I have 2 array of objects like this:
const array = [
{ id: 1, name: 'a1', sub: { id: 6, name: 'a1 sub' } },
{ id: 2, name: 'a2', sub: null },
{ id: 3, name: 'a3', sub: { id: 8, name: 'a3 sub' } },
{ id: 4, name: 'a4', sub: null },
{ id: 5, name: 'a5', sub: { id: 10, name: 'a5 sub' } },
];
const anotherArray = [
{ id: 1, name: 'a1', sub: { id: 6, name: 'a1 sub' } },
{ id: 2, name: 'a2', sub: null },
{ id: 5, name: 'a5', sub: { id: 10, name: 'a5 sub' } },
];
and I want filter array by anotherArray and return items that is not exist in anotherArray and have sub.
So my desired output is:
[ { id: 3, name: 'a3', sub: { id: 8, name: 'a3 sub' } ]
Note: I've done this with for loop but it work too slow.
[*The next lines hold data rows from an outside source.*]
-- ==== Sys2Proof/Machine/Encode.lean ====
section
/-! DEFINITION. Writing replies, notices and frames: the codes of every enumeration, the records of
the link, and the frame with its CRC (R168, R177, R178). -/

namespace Sys2Proof.Machine

/-! ## Numbers -/

/-- A number in `n` bytes, most significant first (R177). -/
def bytesOf : Nat → Nat → List Byte
  | 0, _ => []
  | n + 1, v => BitVec.ofNat 8 (v / 256 ^ n) :: bytesOf n v

/-- A 1-byte number. -/
def byte (v : Nat) : List Byte := bytesOf 1 v
/-- A 2-byte number. -/
def bytes2 (v : Nat) : List Byte := bytesOf 2 v
/-- A 4-byte number. -/
def bytes4 (v : Nat) : List Byte := bytesOf 4 v
/-- A 4-byte counter. -/
def bytesC (c : Count32) : List Byte := bytesOf 4 c.toNat
/-- A lane set, 3 bytes. -/
def bytesL (l : LaneSet) : List Byte := bytesOf 3 l.toNat
/-- A yes-or-no field: set is 1 (R177). -/
def bytesB (b : Bool) : List Byte := [if b then 1 else 0]
/-- An absent field of `n` bytes: every bit of it is 1 (R177). -/
def absent (n : Nat) : List Byte := List.replicate n 0xFF

/-! ## Status codes -/

/-- The status codes (R178). -/
inductive Status
  | ok
  | badKind
  | badLength
  | range
  | state
  | locked
  | inUse
  | existsAlready
  | notDefined
  | noRoom
  | fragmented
  | kind
  | empty
  | swapWaiting
  | notWaiting
  | stackFull
  | busy
  | stale
  | invalid
  | inexact
  | queueFull
  deriving DecidableEq, Repr

/-- The code of a status (R178). -/
def Status.code : Status → Byte
  | .ok => 0x00
  | .badKind => 0x01
  | .badLength => 0x02
  | .range => 0x03
  | .state => 0x04
  | .locked => 0x05
  | .inUse => 0x06
  | .existsAlready => 0x07
  | .notDefined => 0x08
  | .noRoom => 0x09
  | .fragmented => 0x0A
  | .kind => 0x0B
  | .empty => 0x0C
  | .swapWaiting => 0x0D
  | .notWaiting => 0x0E
  | .stackFull => 0x0F
  | .busy => 0x10
  | .stale => 0x11
  | .invalid => 0x12
  | .inexact => 0x13
  | .queueFull => 0x14

/-! ## Enumerations, each by its place in the list that defines it (R177) -/

def Level.code : Level → Byte
  | .zero => 0
  | .one => 1
  | .z => 2

def Pin.code : Pin → Byte
  | .driven false => 0
  | .driven true => 1
  | .released => 2

def BankMode.code : BankMode → Byte
  | .follow => 0
  | .latched => 1

def IdlePolicy.code : IdlePolicy → Byte
  | .retain => 0
  | .low => 1
  | .high => 2
  | .release => 3

/-- UNDEFINED 0, STORED 1, GENERATED 2 (R19). -/
def Content.code : Content → Nat
  | .undefined => 0
  | .stored _ _ => 1
  | .generated _ _ => 2

def Direction.code : Direction → Byte
  | .forward => 0
  | .reverse => 1
  | .pingpong => 2

def Phase.code : Phase → Byte
  | .ascending => 0
  | .descending => 1

def FrameKind.code : FrameKind → Byte
  | .base => 0
  | .splice => 1

def SwapManner.code : SwapManner → Byte
  | .immediate => 0
  | .wrap => 1
  | .runEnd => 2

/-- IDLE 0, ARMED 1, RUNNING 2, WAITING 3, HELD 4, LOCKOUT 5 (R178). -/
def EngineState.code : EngineState → Byte
  | .idle => 0
  | .armed => 1
  | .running => 2
  | .waiting => 3
  | .held _ => 4
  | .lockout => 5

def HeldOrigin.code : HeldOrigin → Byte
  | .running => 0
  | .waiting => 1
  | .boundary => 2

/-- The held origin's byte: absent outside HELD (R177). -/
def EngineState.originBytes : EngineState → List Byte
  | .held o => [o.code]
  | .idle => absent 1
  | .armed => absent 1
  | .running => absent 1
  | .waiting => absent 1
  | .lockout => absent 1

/-- ROTATION 0, SURVEY 1, NONE 2 (R178). -/
def RunKind.code : RunKind → Byte
  | .rotation => 0
  | .survey => 1
  | .none => 2

def RunMode.code : RunMode → Byte
  | .oneShot => 0
  | .continuous => 1

def PendingStop.code : PendingStop → Byte
  | .none => 0
  | .failLimit => 1
  | .quarantineStop => 2

/-- R178. -/
def StopCause.code : StopCause → Byte
  | .none => 0
  | .hostStop => 1
  | .triggerStop => 2
  | .complete => 3
  | .failLimit => 4
  | .quarantineStop => 5
  | .waitTimeout => 6
  | .lockout => 7
  | .suspended => 8
  | .engineReset => 9

def Verdict.code : Verdict → Byte
  | .none => 0
  | .pass => 1
  | .fail => 2
  | .incomplete => 3

def SnapState.code : SnapState → Byte
  | .empty => 0
  | .suspended => 1
  | .loaded => 2

def QuarantineAction.code : QuarantineAction → Byte
  | .goOn => 0
  | .stop => 1

def TrigEdge.code : TrigEdge → Byte
  | .rising => 0
  | .falling => 1
  | .both => 2

def TrigAction.code : TrigAction → Byte
  | .none => 0
  | .start => 1
  | .stop => 2
  | .release => 3
  | .advance => 4
  | .capture => 5
  | .splice _ => 6

def CaptureSource.code : CaptureSource → Byte
  | .trgA => 0
  | .trgB => 1
  | .request => 2

def TrigInput.code : TrigInput → Byte
  | .trgA => 0
  | .trgB => 1

def Drive.bits : Drive → BitVec 2
  | .d0 => 0
  | .d1 => 1
  | .z => 2
  | .k => 3

def Expect.bits : Expect → BitVec 2
  | .e0 => 0
  | .e1 => 1
  | .x => 2

/-! ## Records -/

/-- A lane's half of its vector record byte: the expect code above the drive code (R178). -/
def VectorRec.nibble (v : VectorRec) (n : Lane) : BitVec 4 := v.expect[n].bits ++ v.drive[n].bits

/-- The flags byte: bit 0 WAIT, bit 1 MARK, bit 2 NOCHECK (R178). -/
def VectorRec.flags (v : VectorRec) : Byte :=
  BitVec.ofNat 8 (v.wait.toNat + 2 * v.mark.toNat + 4 * v.nocheck.toNat)

/-- A vector record, 13 bytes: lane 2k in bits 3..0 of byte k, lane 2k+1 in bits 7..4 (R178). -/
def VectorRec.bytes (v : VectorRec) : List Byte :=
  (List.finRange 12).map (fun k =>
    v.nibble ⟨2 * k.val + 1, by omega⟩ ++ v.nibble ⟨2 * k.val, by omega⟩) ++ [v.flags]

/-- A slot record: pattern id, dwell, direction, timing set (R56). -/
def Slot.bytes (r : Slot) : List Byte :=
  byte r.pattern.val ++ byte r.dwell ++ [r.direction.code] ++ byte r.timing.val

/-- A frame record, 10 bytes, of a run's frame with a skip-on-return, 0 for the live frame; slot index
and passes left are absent for SPLICE (R178). -/
def RunFrame.bytes (f : RunFrame) (skip : Nat) : List Byte :=
  match f.base with
  | some b =>
    [FrameKind.base.code] ++ byte f.pattern.val ++ byte b.slot.val ++ bytes2 f.pos.index
      ++ [f.pos.phase.code] ++ byte b.passesLeft ++ bytes2 skip ++ byte f.timing.val
  | none =>
    [FrameKind.splice.code] ++ byte f.pattern.val ++ absent 1 ++ bytes2 f.pos.index
      ++ [f.pos.phase.code] ++ absent 1 ++ bytes2 skip ++ byte f.timing.val

/-- A snapshot's frame record with its 4-byte generation (R178). -/
def SnapFrame.bytes (f : SnapFrame) : List Byte :=
  [f.kind.code] ++ byte f.pattern.val ++ [f.slot] ++ bytes2 f.pos.index ++ [f.pos.phase.code]
    ++ [f.passesLeft] ++ bytes2 f.skip ++ byte f.timing.val ++ bytesC f.generation

/-- The LOAD_SNAPSHOT layout from the mode onward (R178). -/
def Snapshot.bytes (n : Snapshot) : List Byte :=
  [n.options.mode.code] ++ byte n.options.stopOnFail ++ bytes2 n.options.waitTimeout
    ++ bytesB n.options.clearAtStart ++ bytesC n.version ++ bytesC n.stepCounter
    ++ bytes2 n.failingSteps ++ byte n.frames.length ++ n.frames.flatMap SnapFrame.bytes

/-- The position fields: live pattern id, vector index, base slot index; absent in a survey (R178). -/
def placeBytes : Option RunPlace → List Byte
  | some p => byte p.pattern.val ++ bytes2 p.index ++ byte p.slot.val
  | none => absent 4

/-- A lane's byte, absent where there is none. -/
def laneByte : Option Lane → List Byte
  | some n => byte n.val
  | none => absent 1

/-- The kind byte of a fail record (R178). -/
def FailDetail.code : FailDetail → Byte
  | .stepFail _ _ => 0
  | .quarantine _ => 1
  | .openNet _ _ => 2
  | .shortNet _ _ => 3

/-- Mismatch set, fault set, lane, other lane: offsets 10 to 17 of a fail record (R178). -/
def FailDetail.bytes : FailDetail → List Byte
  | .stepFail m f => bytesL m ++ bytesL f ++ absent 1 ++ absent 1
  | .quarantine n => absent 3 ++ absent 3 ++ byte n.val ++ absent 1
  | .openNet d o => absent 3 ++ absent 3 ++ byte d.val ++ byte o.val
  | .shortNet d o => absent 3 ++ absent 3 ++ byte d.val ++ byte o.val

/-- A fail record, 21 bytes (R178). -/
def FailRec.bytes (r : FailRec) : List Byte :=
  [r.detail.code] ++ bytesC r.stepCounter ++ byte r.depth ++ placeBytes r.place ++ r.detail.bytes
    ++ bytesL r.observed

/-- A capture record, 14 bytes (R178). -/
def CaptureRec.bytes (c : CaptureRec) : List Byte :=
  [c.source.code, c.mode.code] ++ c.mode.originBytes ++ [c.runKind.code] ++ bytesC c.stepCounter
    ++ byte c.depth ++ placeBytes c.place ++ laneByte c.surveyLane

/-- A splice's arguments: pattern id, timing set, skip-on-return. -/
def Splice.bytes (p : Splice) : List Byte :=
  byte p.pattern.val ++ byte p.timing.val ++ byte p.skip

/-- A trigger input's edge, action and preset, the preset absent unless the action is SPLICE
(R161, R177). -/
def TrigCfg.bytes (t : TrigCfg) : List Byte :=
  [t.edge.code, t.action.code] ++
    (match t.action with
     | .splice p => p.bytes
     | .none => absent 3
     | .start => absent 3
     | .stop => absent 3
     | .release => absent 3
     | .advance => absent 3
     | .capture => absent 3)

/-! ## Frames -/

/-- One bit of the CRC: shift left, and exclusive-or with 0x1021 if the bit shifted out is 1 (R168). -/
def crcBit (r : BitVec 16) : BitVec 16 :=
  if r.msb then (r <<< 1) ^^^ 0x1021 else r <<< 1

/-- One byte of the CRC: into the high eight bits by exclusive-or, then eight shifts (R168). -/
def crcByte (r : BitVec 16) (b : Byte) : BitVec 16 :=
  crcBit (crcBit (crcBit (crcBit (crcBit (crcBit (crcBit (crcBit (r ^^^ (b ++ (0 : Byte))))))))))

/-- The CRC over a list of bytes, from 0xFFFF (R168). -/
def crc (bytes : List Byte) : BitVec 16 := bytes.foldl crcByte 0xFFFF

/-- The CRC in two bytes, high byte first (R168). -/
def crcBytes (c : BitVec 16) : List Byte := [c.extractLsb' 8 8, c.extractLsb' 0 8]

end Sys2Proof.Machine

namespace Sys2Proof

open Machine

/-- The bytes the CRC covers: length, tag, kind, payload (R168). -/
def LinkFrame.covered (f : LinkFrame) : List Byte :=
  BitVec.ofNat 8 f.payload.length :: f.tag :: f.kind :: f.payload

/-- A frame as it stands on the line: start byte, covered bytes, CRC (R168). -/
def LinkFrame.wire (f : LinkFrame) : List Byte :=
  0xC3 :: (f.covered ++ crcBytes (crc f.covered))

/-- The reply to a frame: kind plus 0x80, the same tag, status first (R168). -/
def LinkFrame.reply (f : LinkFrame) (st : Status) (results : List Byte) : LinkFrame :=
  ⟨f.tag, f.kind + 0x80, st.code :: results⟩

/-- A frame of a notice's kind (R168). -/
def LinkFrame.isNotice (f : LinkFrame) : Bool := 0xE0 ≤ f.kind.toNat

end Sys2Proof

namespace Sys2Proof.Machine

/-- The notices (R178). -/
inductive NoticeKind
  | ready
  | runEnd
  | mark
  | stepFail
  | quarantine
  | lockout
  | swapDone
  | spliceRefused
  | capture
  deriving DecidableEq, Repr

/-- A notice's bit in the notice mask: bit k for kind 0xE0 + k (R173). -/
def NoticeKind.bit : NoticeKind → Nat
  | .ready => 0
  | .runEnd => 1
  | .mark => 2
  | .stepFail => 3
  | .quarantine => 4
  | .lockout => 5
  | .swapDone => 6
  | .spliceRefused => 7
  | .capture => 8

/-- A notice: its kind in 0xE0..0xE8, tag 0, no status byte (R168). -/
def NoticeKind.frame (k : NoticeKind) (payload : List Byte) : LinkFrame :=
  ⟨0, BitVec.ofNat 8 (0xE0 + k.bit), payload⟩

end Sys2Proof.Machine
end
I want to do this with using Arrays filter method
Code I have with for loop:
for (let i = 0; i < array.length; i += 1) {
let exist = false;
const item = array[i];
for (let j = 0; j < anotherArray.length; j += 1) {
const anotherItem = anotherArray[j];
if (item.id === anotherItem.id) {
exist = true;
}
}
if (item.sub && !exist) {
this.newArray.push({
text: `${item.sub.name} / ${item.name}`,
value: item.id,
});
}
}
Like Felix mentioned, Array#filter won't work faster than native for loop, however if you really want it as functional way, here's one possible solution:
const array = [
{ id: 1, name: 'a1', sub: { id: 6, name: 'a1 sub' } },
{ id: 2, name: 'a2', sub: null },
{ id: 3, name: 'a3', sub: { id: 8, name: 'a3 sub' } },
{ id: 4, name: 'a4', sub: null },
{ id: 5, name: 'a5', sub: { id: 10, name: 'a5 sub' } },
];
const anotherArray = [
{ id: 1, name: 'a1', sub: { id: 6, name: 'a1 sub' } },
{ id: 2, name: 'a2', sub: null },
{ id: 5, name: 'a5', sub: { id: 10, name: 'a5 sub' } },
];
const r = array.filter((elem) => !anotherArray.find(({ id }) => elem.id === id) && elem.sub);
console.log(r);
You can use Array.filter and then Array.some since the later would return boolean instead of the element like Array.find would:
const a1 = [ { id: 1, name: 'a1', sub: { id: 6, name: 'a1 sub' } }, { id: 2, name: 'a2', sub: null }, { id: 3, name: 'a3', sub: { id: 8, name: 'a3 sub' } }, { id: 4, name: 'a4', sub: null }, { id: 5, name: 'a5', sub: { id: 10, name: 'a5 sub' } }, ];
const a2 = [ { id: 1, name: 'a1', sub: { id: 6, name: 'a1 sub' } }, { id: 2, name: 'a2', sub: null }, { id: 5, name: 'a5', sub: { id: 10, name: 'a5 sub' } }, ];
const result = a1.filter(({id, sub}) => !a2.some(x => x.id == id) && sub)
console.log(result)
You could use JSON.stringify to compare the two objects. It would be better to write a function that compares all properties on the objects recursively.
const array = [
{ id: 1, name: 'a1', sub: { id: 6, name: 'a1 sub' } },
{ id: 2, name: 'a2', sub: null },
{ id: 3, name: 'a3', sub: { id: 8, name: 'a3 sub' } },
{ id: 4, name: 'a4', sub: null },
{ id: 5, name: 'a5', sub: { id: 10, name: 'a5 sub' } },
];
const anotherArray = [
{ id: 1, name: 'a1', sub: { id: 6, name: 'a1 sub' } },
{ id: 2, name: 'a2', sub: null },
{ id: 5, name: 'a5', sub: { id: 10, name: 'a5 sub' } },
];
const notIn = (array1, array2) => array1.filter(item1 => {
const item1Str = JSON.stringify(item1);
return !array2.find(item2 => item1Str === JSON.stringify(item2))
}
);
console.log(notIn(array, anotherArray));
Ok, let's solve this step by step.
To simplify the process let's suppose that two elements can be considered equals if they both have the same id.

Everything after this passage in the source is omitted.